Proofpoint stated, "The commonality shared between all the customers whose email infrastructures were being abused was a modifiable configuration setting that allowed outbound messages to be relayed from Microsoft 365. Spammers can therefore abuse any email infrastructure that allows messages to be relayed from email hosting services through their infrastructure. This specific email routing configuration abused by the spammer allowed outbound messages to be sent from a customer’s Microsoft 365 tenant for relay through their infrastructure, but it did not limit the Microsoft tenants allowed to relay."
Upcoming webinar: Unpacking the 2024 Ransomware Landscape
Join David Bittner and Deepen Desai, Chief Security Officer at Zscaler, on August 22nd for an exclusive deep dive into the latest findings from the Zscaler ThreatLabz 2024 Ransomware Report. In this discussion, we will highlight critical insights into the most targeted industries and regions, uncover the dynamics behind a record ransom payout, discuss emerging ransomware families to watch, and share predictions for the upcoming year. Register now to secure your spot.
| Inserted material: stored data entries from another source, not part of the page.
/-- A delay request of the port's domain that its role answers is kept with its timestamp (R268). Log entry 178 (DEDUCED). -/
def Hub.noteRequest (p ts : Nat) (a : PtpAt) (f : List Byte) (s : Hub) : Hub :=
  let kind := bits (byteAt f a.off) 3 0
  let role := s.getf (Fld.NET_PTP_CFG_ROLE p)
  if byteAt f (a.off + 4) = s.getf (Fld.NET_PTP_CFG_DOMAIN p) ∧ ((role = 1 ∧ kind = 1) ∨ (role = 2 ∧ kind = 2)) then
    s.setEport p { s.eport p with reqStamp := ts, reqOpen := true }
  else s

/-- A good frame, stored without FCS, whose timestamp is `ts`: MAC Control frames, timestamps, then the flow table. Log entry 84 (DEDUCED). -/
def Hub.goodFrame (p ts : Nat) (f : List Byte) (s : Hub) : Hub :=
  let s1 := (s.count (Cnt.NET_CNT_RX_FRAMES p) 1).count (Cnt.NET_CNT_RX_BYTES p) (f.length + 4)
  if etherType f = 0x8808 then s1.count (Cnt.NET_CNT_RX_PAUSE p) 1
  else
    let s2 := match s1.portEvent p f with
      | none => s1
      | some a =>
        (s1.stamp p false false a ts f).noteRequest p ts a f
    match (s2.touchAll 7).classify p f with
    | some w => (s2.touchAll 7).flowFrame p ts w f
    | none =>
      let s2 := s2.touchAll 7
      if s2.flag (Fld.NET_PORT_DEF_EN p) then s2.writeFrame p (s2.getf (Fld.NET_PORT_DEF_QUEUE p)) f 0
      else s2.count (Cnt.NET_CNT_RX_NO_MATCH p) 1

/-- The words of port `p`'s receive FIFO in the engine buffers; its transmit FIFO's are those of port 4 + p (R420). Log entry 90 (DESIGN CHOICE). -/
def fifoWord (p : Nat) : Nat := 16384 + 1152 * p

/-- A frame passes through the FIFO at word `w`: the read path finds the errors its write left there, and it is gone from there. -/
def Hub.fifoPass (w : Nat) (s : Hub) : Hub := (s.spanTouch 13 w (w + 1152)).spanEnd 13 w (w + 1152)

/-- A frame with an uncorrectable error in the FIFO at word `w` is discarded (R420). -/
def Hub.fifoDrop (w : Nat) (s : Hub) : Hub := s.fifoPass w

/-- ETH_FRAME_RECEIVE: a frame with its FCS arrives at port `p`; `ts` is its pad timestamp in 2^-16 ns after the mode's fixed
correction (R248, R252, R264). Log entry 84 (DEDUCED). -/
def execEthFrameReceive (p : Fin 4) (frame : List Byte) (ts : Nat) (s : State) : Outcome State Fault Refusal := s.on fun s =>
  let f := frame.take (frame.length - 4)
  if !s.flag (Fld.NET_PORT_CFG_EN p) || s.getf (Fld.NET_PORT_CFG_MODE p) == 0 || s.offAsleep 0x060000 then s
  else if fcsOf f ≠ frame.drop (frame.length - 4) then (s.count (Cnt.NET_CNT_RX_FCS p) 1)
  else if frame.length < 64 ∨ s.getf (Fld.NET_PORT_CFG_MTU p) < frame.length then (s.count (Cnt.NET_CNT_RX_LENGTH p) 1)
  else if s.spanBad 13 (fifoWord p) (fifoWord (p + 1)) then s.fifoDrop (fifoWord p)
  else ((s.fifoPass (fifoWord p)).goodFrame p (s.adjStamp p ts) f)

/-! Transmission (R257, R260 to R266). -/

/-- A Sync message with twoStepFlag = 0 (R266). Log entry 86 (PRESUMED). -/
def oneStepSync (a : PtpAt) (f : List Byte) : Bool := bits (byteAt f a.off) 3 0 == 0 && !bit (byteAt f (a.off + 6)) 1

/-- originTimestamp and the fraction written into a one-step Sync (R266). -/
def Hub.writeOneStep (s : Hub) (a : PtpAt) (ts : Nat) (f : List Byte) : List Byte :=
  addCorrection a (ts % fracUnit : Nat) (splice f (a.off + 34) (ptpStamp (s.mapped (ts / fracUnit))))

/-- A frame as it leaves queue `q`: the tunnel's VLAN tag (R257), the transparent clock's addition (R267), one-step Sync
(R266) and padding (R248); with whether ONE_STEP was written. -/
def Hub.dressFrame (s : Hub) (p q ts : Nat) (f : List Byte) : List Byte × Bool :=
  let f1 := s.leaveTag q f
  let f2 := match (match s.tunOf 1 q with | none => none | some u => if tunTclk u then s.portEvent p f1 else none) with
    | none => f1
    | some a => addCorrection a ts f1
  match s.portEvent p f2 with
  | none => (padFrame f2, false)
  | some a =>
    if s.flag (Fld.NET_PTP_CFG_ONE_STEP p) && oneStepSync a f2 then (padFrame (s.writeOneStep a ts f2), true)
    else (padFrame f2, false)

/-- Frame `f` from queue `q` leaves port `p` from line time `t`, with transmit timestamp `ts`. -/
def Hub.sendFrame (p q t ts : Nat) (f : List Byte) (s : Hub) : Hub :=
  let (g, one) := s.dressFrame p q ts f
  if s.spanBad 13 (fifoWord (4 + p)) (fifoWord (5 + p)) then s.fifoDrop (fifoWord (4 + p)) else
  let s0 := s.fifoPass (fifoWord (4 + p))
  let s1 := ((s0.emit (.ethFrame p t (g ++ fcsOf g))).count (Cnt.NET_CNT_TX_FRAMES p) 1).count (Cnt.NET_CNT_TX_BYTES p) (g.length + 4)
  let s2 := s1.setEport p { s1.eport p with busy := t + s.wireNs p g.length }
  match s.portEvent p g with
  | none => s2
  | some a =>
    let s3 := s2.stamp p true one a ts g
    let kind := bits (byteAt g a.off) 3 0
    if kind = 0 then s3.setEport p { s3.eport p with syncStamp := ts }
    else if kind = 3 then s3.setEport p { s3.eport p with respStamp := ts }
    else s3

/-- The head packet of queue `q` is a gap marker or poisoned: the port takes it out unsent (R257). -/
def Hub.dropHead (p q : Nat) (k : List QCell) (s : Hub) : Hub :=
  let g := GapPend.ofBytes (s.pktBytes k)
  if pktGap k then
    ((s.popPkt q).count (Cnt.NET_CNT_TX_GAP_FRAMES p) g.pkts).raiseLimited Evt.NET_TX_GAP p [p, g.pkts]
  else (s.popPkt q).count (Cnt.NET_CNT_TX_POISON p) 1

/-- The earliest T of a launch handed over to port `p` (R260). -/
def Hub.launchT (s : Hub) (p : Nat) : Option Nat :=
  (s.time.launches.filter (fun e => e.2.handed && (e.2.action == 0x20 || e.2.action == 0x40) && e.2.port == p)).foldl
    (fun a e => match a with
      | none => some e.2.f
      | some u => some (min u e.2.f)) none

/-- The frame would not end by T of a launch handed over (R260). -/
def Hub.guardHolds (s : Hub) (p wire : Nat) : Bool :=
  match s.launchT p with
  | none => false
  | some t => decide (t < s.now + wire)

/-- What a class's queue offers a port at a start point (R260, R262). -/
inductive Pick where
  | consume (k : List QCell)
  | oversize (gate : Bool)
  | skip
  | send (k : List QCell)

/-- Class `c`'s choice at port `p` (R260): a frame too long for the port, or for every open window of its class, is freed whatever its
gate (R262, R269). -/
def Hub.pick (s : Hub) (p c : Nat) (k : Option (List QCell)) : Pick :=
  match k with
  | none => .skip
  | some k =>
    let len := (s.pktBytes k).length
    let wire := s.wireNs p len
    let fin := s.endNs p len
    let closed := s.windowLeft p c == some 0
    let sh := if s.flag (Fld.NET_PORT_TCSHP_VALID p c) then some (s.getf (Fld.NET_PORT_TCSHP_SHAPER p c)) else none
    if pktGap k || pktPoison k then (if closed then .skip else .consume k)
    else if s.getf (Fld.NET_PORT_CFG_MTU p) - 4 < len then .oversize false
    else if (match s.windowMax p c with | none => false | some m => decide (m < wire)) then .oversize true
    else if closed || (match sh with | none => false | some i => s.shaperHolds i) then .skip
    else if (match s.windowLeft p c with | none => false | some m => decide (m < fin)) then .skip
    else if s.guardHolds p wire then .skip
    else .send k

/-- The search of R260 from class `c` down; `n` bounds the packets taken out on the way. -/
def Hub.egress (p ts : Nat) : (n c : Nat) → (s : Hub) → Hub
  | 0, _, s => s
  | n + 1, c, s =>
    let q := s.getf (Fld.NET_PORT_EGQ_BASE p) + c
    let (k, s1) := s.readHead q
    match s1.pick p c k with
    | .skip => if c = 0 then s1 else Hub.egress p ts n (c - 1) s1
    | .consume k => Hub.egress p ts n c (s1.dropHead p q k)
    | .oversize gate =>
      let s2 := (s1.popPkt q).count (Cnt.NET_CNT_TX_OVERSIZE p) 1
      Hub.egress p ts n c (if gate then s2.raiseLimited Evt.NET_GATE_OVERSIZE p [p, c] else s2)
    | .send k =>
      let f := s1.pktBytes k
      let s2 := if s1.flag (Fld.NET_PORT_TCSHP_VALID p c) then s1.shaperSpend (s1.getf (Fld.NET_PORT_TCSHP_SHAPER p c)) f.length
        else s1
      (s2.popPkt q).sendFrame p q s2.now ts f

/-- Packets waiting in the class queues of port `p`. -/
def Hub.egressDepth (s : Hub) (p : Nat) : Nat :=
  (List.range 8).foldl (fun n c => n + (s.queue (s.getf (Fld.NET_PORT_EGQ_BASE p) + c)).pkts.length) 0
Threat actors abuse TryCloudflare to deliver RATs.
Researchers at Proofpoint warn that threat actors are abusing the TryCloudflare free service to distribute malware. The researchers note, "In June and July, nearly all observed campaigns delivered Xworm, but previous campaigns also delivered AsyncRAT, VenomRAT, GuLoader, and Remcos. Some campaigns will lead to multiple different malware payloads, with each unique Python script leading to the installation of a different malware."
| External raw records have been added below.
-- ==== Sys2Proof/Machine/PowerFlow.lean ====
section
/-! DEFINITION. The commands of the ladder: entries, exits, wakes and wake failures (R403 to R412, R416). -/

namespace Sys2Proof.Machine

open Host (Outcome)

/-- PWR_ENTRY_ARM (R406): a write `v` of PWR_DOM_MODE_d with TARGET 1 to 4, by a control core (`ctl`) or the service core. -/
def execPwrEntryArm (d : Fin 24) (v : Word) (ctl : Bool) (s : State) : Outcome State Fault Refusal := s.on fun s =>
  (s.writeDomMode d v.toNat ctl)

/-- PWR_WAKE_REQUEST (R406, R408): a write of PWR_DOM_MODE_d with TARGET 0. -/
def execPwrWakeRequest (d : Fin 24) (ctl : Bool) (s : State) : Outcome State Fault Refusal := s.on fun s => (s.writeDomMode d 0 ctl)

/-- An entry of domain `d` ends (R403, R405, R407): its fields are saved at L3 under SAVE_EN, and a wake source met on the way
starts the exit. -/
def Hub.entryDone (d : Nat) (s : Hub) : Hub :=
  let D := s.dom d
  let save := decide (D.target = 3) && s.flag Fld.PWR_CTL_SAVE_EN
  let s1 := (s.setDom d { D with target := 0, wakeMet := none, saved := if save then some (s.savedFields d) else if 3 ≤ D.target then none else D.saved })
    |>.setf (Fld.PWR_DOM_STATUS_STATE d) dmStable |>.setf (Fld.PWR_DOM_STATUS_STEP d) D.target
  let s1 := if save then s1.spanEnd 11 (256 * d) (256 * (d + 1)) else s1
  let s1 := if d = dSVC ∧ D.target = 4 then { s1 with pwr := { s1.pwr with parkAt := s1.up } } else s1
  match D.wakeMet, D.next with
  | some src, _ => s1.startExit d src
  | none, some (k, h) => (s1.setDom d { s1.dom d with next := none }).moveDom d k h
  | none, none => s1

/-- PWR_ENTRY_DONE (R403): a domain's entry to a lower step completes, at some point within its entry time. -/
def execPwrEntryDone (d : Fin 24) (s : State) : Outcome State Fault Refusal := s.on fun s =>
  (if s.domState d = dmEntering then s.entryDone d else s)

/-- An exit of domain `d` reaches L0 after `t` × 0.1 µs: the wake record (R415), and the entry that a move to a shallower step
still owes (R407). -/
def Hub.exitDone (d t : Nat) (s : Hub) : Hub :=
  let D := s.dom d
  let s1 := (s.reachL0 d).writeWakeRec d 0 D.src D.from' 0 t D.exitTick
  match D.next with
  | some (k, h) => s1.startEntry d k h
  | none => s1

/-- PWR_EXIT_DONE (R403, R415): an exit reaches L0 `t` × 0.1 µs after it started, which is within its wake timeout (R412). Log entry 185 (DEDUCED). -/
def execPwrExitDone (d : Fin 24) (t : Nat) (s : State) : Outcome State Fault Refusal := s.on fun s =>
  let D := s.dom d
  (if s.domState d = dmExiting ∧ s.up ≤ D.exitAt + 100 * t ∧ 100 * t ≤ D.exitLimit then (s.upTo (D.exitAt + 100 * t)).exitDone d t else s)

/-- The line time at which the arbiter starts the exit of domain `d` (R409): as its entry was granted, or earlier for a launch that has come since. -/
def Hub.wakeDue (s : Hub) (d : Nat) : Option Nat :=
  let k := if s.domState d = dmEntering then (s.dom d).target else s.domStep d
  let held := decide (2 ≤ s.getf (Fld.PWR_DOM_STATUS_HOLDER d)) && decide (1 ≤ k)
  match (s.dom d).sched, (if held then s.launchUse d else none).map (fun u => u - s.exitTime k - 1000) with
  | none, u => u
  | some a, none => some a
  | some a, some b => some (min a b)

/-- PWR_SCHEDULED_WAKE (R409): the arbiter starts the exit of domain `d` ahead of its next use. -/
def execPwrScheduledWake (d : Fin 24) (s : State) : Outcome State Fault Refusal := s.on fun s =>
  match s.wakeDue d with
  | none => s
  | some u =>
    let s1 := s.advance u
    (s1.setDom d { s1.dom d with sched := none }).wakeDom d 3

/-- PWR_HW_WAKE (R407): an event on the pins of PEQ0 or USBPD, as a wake request with source 9. -/
def execPwrHwWake (d : Fin 24) (s : State) : Outcome State Fault Refusal := s.on fun s =>
  (if d.val = dPEQ0 ∨ d.val = dUSBPD then s.requestWake d 9 else s)

/-- The failure record of lane `k` of trunk domain `d`. Log entry 132 (DEDUCED). -/
def Hub.laneFail (s : Hub) (d k : Nat) : LaneFail := Tab.getD s.pwr.laneFails (8 * d + k) {}
/-- The state with the failure record of lane `k` of trunk domain `d` as `x`. Log entry 132 (DEDUCED). -/
def Hub.setLaneFail (d k : Nat) (x : LaneFail) (s : Hub) : Hub :=
  { s with pwr := { s.pwr with laneFails := Tab.put (8 * d + k) x s.pwr.laneFails } }

/-- PWR_WAKE_TIMEOUT (R412): an exit of domain `d`, or the wake of lane `lane` of a trunk domain, missed its wake timeout. -/
def execPwrWakeTimeout (d : Fin 24) (lane : Option (Fin 8)) (s : State) : Outcome State Fault Refusal := s.on fun s =>
  match lane with
  | none => (if s.domState d = dmExiting then (s.upTo ((s.dom d).exitAt + (s.dom d).exitLimit)).wakeFail d else s)
  | some k =>
    let L := s.lane (d / 2) k
    if d.val ≤ 3 ∧ L.waking ∧ (s.laneFail d k).failed = false then
      let from' := L.wakeAt / tickNs
      let s1 := s.upTo (L.wakeAt + laneLimit)
      let x : LaneFail := { failed := true, failAt := L.wakeAt + laneLimit, startTick := s.tick - (s.upTick - from') }
      (((s1.setLaneFail d k x).count (Cnt.PWR_CNT_WAKE_FAIL d) 1).writeWakeRec d 1 4 1 0 0 x.startTick)
    else s

/-- A retry of a lane ends (R412): it wakes after `t` × 0.1 µs, or after the third it stays FAILED for the epoch and its pair follows R52. -/
def Hub.laneRetry (d k : Nat) (t : Option Nat) (s0 : Hub) : Hub :=
  let x := s0.laneFail d k
  let at' := retryAt x.failAt (x.retries + 1)
  let bad := match t with | some y => decide (laneLimit < 100 * y) || decide (at' + 100 * y < s0.up) | none => false
  if !x.failed || decide (3 ≤ x.retries) || bad then s0
  else
    let n := x.retries + 1
    let i := 8 * (d / 2) + k
    let s := (s0.upTo (at' + (match t with | some y => 100 * y | none => laneLimit))).writeWakeRec d 1 4 1 n (t.getD 0) x.startTick
    if t.isSome then
      ((({ s with pwr := { s.pwr with laneFails := Tab.del (8 * d + k) s.pwr.laneFails } } : Hub).setLane (d / 2) k
        { s.lane (d / 2) k with waking := false }).setf
          (if d % 2 = 0 then Fld.TRK_PAIR_STATUS_TX_SLEEP i else Fld.TRK_PAIR_STATUS_RX_SLEEP i) 0).raise Evt.PWR_WAKE_RECOVERED [d, n]
    else
      let s1 := (s.setLaneFail d k { x with retries := n }).count (Cnt.PWR_CNT_WAKE_FAIL d) 1
      if n < 3 then s1
      else
        let e := s1.getf Fld.PLN_ACTIVE_EPOCH
        ((((s1.raise Evt.PWR_WAKE_FAIL [d, k, 1, 3]).setLane (d / 2) k { s1.lane (d / 2) k with waking := false }).setf
          (Fld.TRK_PAIR_STATUS_FAULTY i) 1).raise Evt.TRK_PAIR_LOCK_FAIL [d / 2, k, e]).sendHop (d / 2) 0x31
            (beBytes 1 k ++ zeros 3 ++ beBytes 4 e)

/-- A retry of domain `d` ends (R412, R415): at L0 from reset after `t` × 0.1 µs, or timed out. -/
def Hub.domRetry (d : Nat) (t : Option Nat) (s : Hub) : Hub :=
  let D := s.dom d
  let n := s.getf (Fld.PWR_DOM_STATUS_RETRIES d) + 1
  match t with
  | some x =>
    (((s.setDom d { D with from' := 3, saved := none }).reachL0 d |>.setf (Fld.PWR_DOM_STATUS_RETRIES d) 0).writeWakeRec d 1 D.src D.from' n x
      D.exitTick).raise Evt.PWR_WAKE_RECOVERED [d, n]
  | none =>
    let s1 := ((s.setf (Fld.PWR_DOM_STATUS_RETRIES d) n).writeWakeRec d 1 D.src D.from' n 0 D.exitTick).count
      (Cnt.PWR_CNT_WAKE_FAIL d) 1
    if n < 3 then s1 else s1.raise Evt.PWR_WAKE_FAIL [d, 0xFF, D.from', 3]

/-- Whether domain `d` has a retry to come (R412): RETRIES counts those used, and the third is the last. -/
def Hub.retryLeft (s : Hub) (d : Nat) : Bool := s.domFailed d && decide (s.getf (Fld.PWR_DOM_STATUS_RETRIES d) < 3)

/-- The next retry of domain `d` ends where a retry that reaches L0 after `t` × 0.1 µs, or times out, does; none where it cannot (R412). -/
def Hub.retryEnd (s : Hub) (d : Nat) (t : Option Nat) : Option Nat :=
  let at' := retryAt (s.dom d).failAt (s.getf (Fld.PWR_DOM_STATUS_RETRIES d) + 1)
  if !s.retryLeft d then none
  else
    match t with
    | some x => if retryLimit < 100 * x ∨ at' + 100 * x < s.up then none else some (at' + 100 * x)
    | none => some (at' + retryLimit)

/-- PWR_WAKE_RETRY (R412): a retry from L3 of a domain, or of a lane, 1, 2 or 3 ms after the timeout reaches L0 after `t` × 0.1 µs, or times
out. Log entry 185 (DEDUCED). -/
def execPwrWakeRetry (d : Fin 24) (lane : Option (Fin 8)) (t : Option Nat) (s : State) : Outcome State Fault Refusal := s.on fun s =>
  match lane with
  | some k => (if d.val ≤ 3 then s.laneRetry d k t else s)
  | none =>
    match s.retryEnd d t with
    | none => s
    | some u => (s.upTo u).domRetry d t

/-- A write of PWR_DOM_CTL_d: RETRY starts a new exit of a domain that has failed for good, followed by up to three retries
(R412). -/
def Hub.writeDomCtl (d v : Nat) (s : Hub) : Hub :=
  if bit v 0 && s.domState d == dmFailed && decide (3 ≤ s.getf (Fld.PWR_DOM_STATUS_RETRIES d)) then
    (s.setDom d { s.dom d with src := 7, from' := 3, exitAt := s.up, exitTick := s.tick, saved := none }) |>.setf (Fld.PWR_DOM_STATUS_STATE d) dmExiting
      |>.setf (Fld.PWR_DOM_STATUS_RETRIES d) 0
  else s

/-- PWR_DOM_RETRY (R412): a write of PWR_DOM_CTL_d. -/
def execPwrDomRetry (d : Fin 24) (v : Word) (s : State) : Outcome State Fault Refusal := s.on fun s => (s.writeDomCtl d v.toNat)

/-- A write of PWR_REFUSE_d clears the word (R416). -/
def Hub.clearRefuse (d : Nat) (s : Hub) : Hub :=
  s |>.setf (Fld.PWR_REFUSE_COUNT d) 0 |>.setf (Fld.PWR_REFUSE_LAST_ID d) 0 |>.setf (Fld.PWR_REFUSE_LAST_STEP d) 0
    |>.setf (Fld.PWR_REFUSE_LAST_ABORT d) 0

/-- PWR_REFUSE_CLEAR (R416): a write of PWR_REFUSE_d. -/
def execPwrRefuseClear (d : Fin 24) (s : State) : Outcome State Fault Refusal := s.on fun s => (s.clearRefuse d)

/-- Whether a retry of domain `d` is under way now (R412). -/
def Hub.retrying (s : Hub) (d : Nat) : Bool :=
  let at' := retryAt (s.dom d).failAt (s.getf (Fld.PWR_DOM_STATUS_RETRIES d) + 1)
  s.retryLeft d && decide (at' ≤ s.up) && decide (s.up < at' + retryLimit)

/-- PWR_DOM_STATUS_d as read (R418): STATE is RETRYING while a retry runs, and FAILED between retries. -/
def Hub.readDomStatus (s : Hub) (d : Nat) : Nat :=
  (if s.retrying d then dmRetrying else s.domState d) * 2 ^ 29 + s.domStep d * 2 ^ 26 + s.planStep d * 2 ^ 23
    + s.getf (Fld.PWR_DOM_STATUS_HOLDER d) * 2 ^ 20 + s.getf (Fld.PWR_DOM_STATUS_RETRIES d) * 2 ^ 16
    + s.getf (Fld.PWR_DOM_STATUS_LAST_REFUSER d) * 2 ^ 8

end Sys2Proof.Machine
end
Proofpoint adds, "Campaign message volumes range from hundreds to tens of thousands of messages impacting dozens to thousands of organizations globally. In addition to English, researchers observed French, Spanish, and German language lures. Xworm, AsyncRAT, and VenomRAT campaigns are often higher volume than campaigns delivering Remcos or GuLoader. Lure themes vary, but typically include business-relevant topics like invoices, document requests, package deliveries, and taxes."
Patch news.
Bitdefender has patched a critical flaw affecting its GravityZone Update Server, GB Hackers reports. The vulnerability (CVE-2024-6980) could allow an unauthenticated attacker to cause a server-side request forgery. The issue "only affects GravityZone Console versions before 6.38.1-5 running only on premise."
Courts and torts.
CrowdStrike's shareholders have filed a lawsuit against the company over last week's outage, accusing CrowdStrike of making "false and misleading" statements about its software testing, the BBC reports. CrowdStrike has denied the allegations and says it will defend itself.
Delta Air Lines is also planning to sue CrowdStrike for compensation, CNBC reports. Delta estimates that the outage cost the airline up to $500 million after 7,000 flights were canceled. The company has hired high-profile attorney David Boies to handle the suit.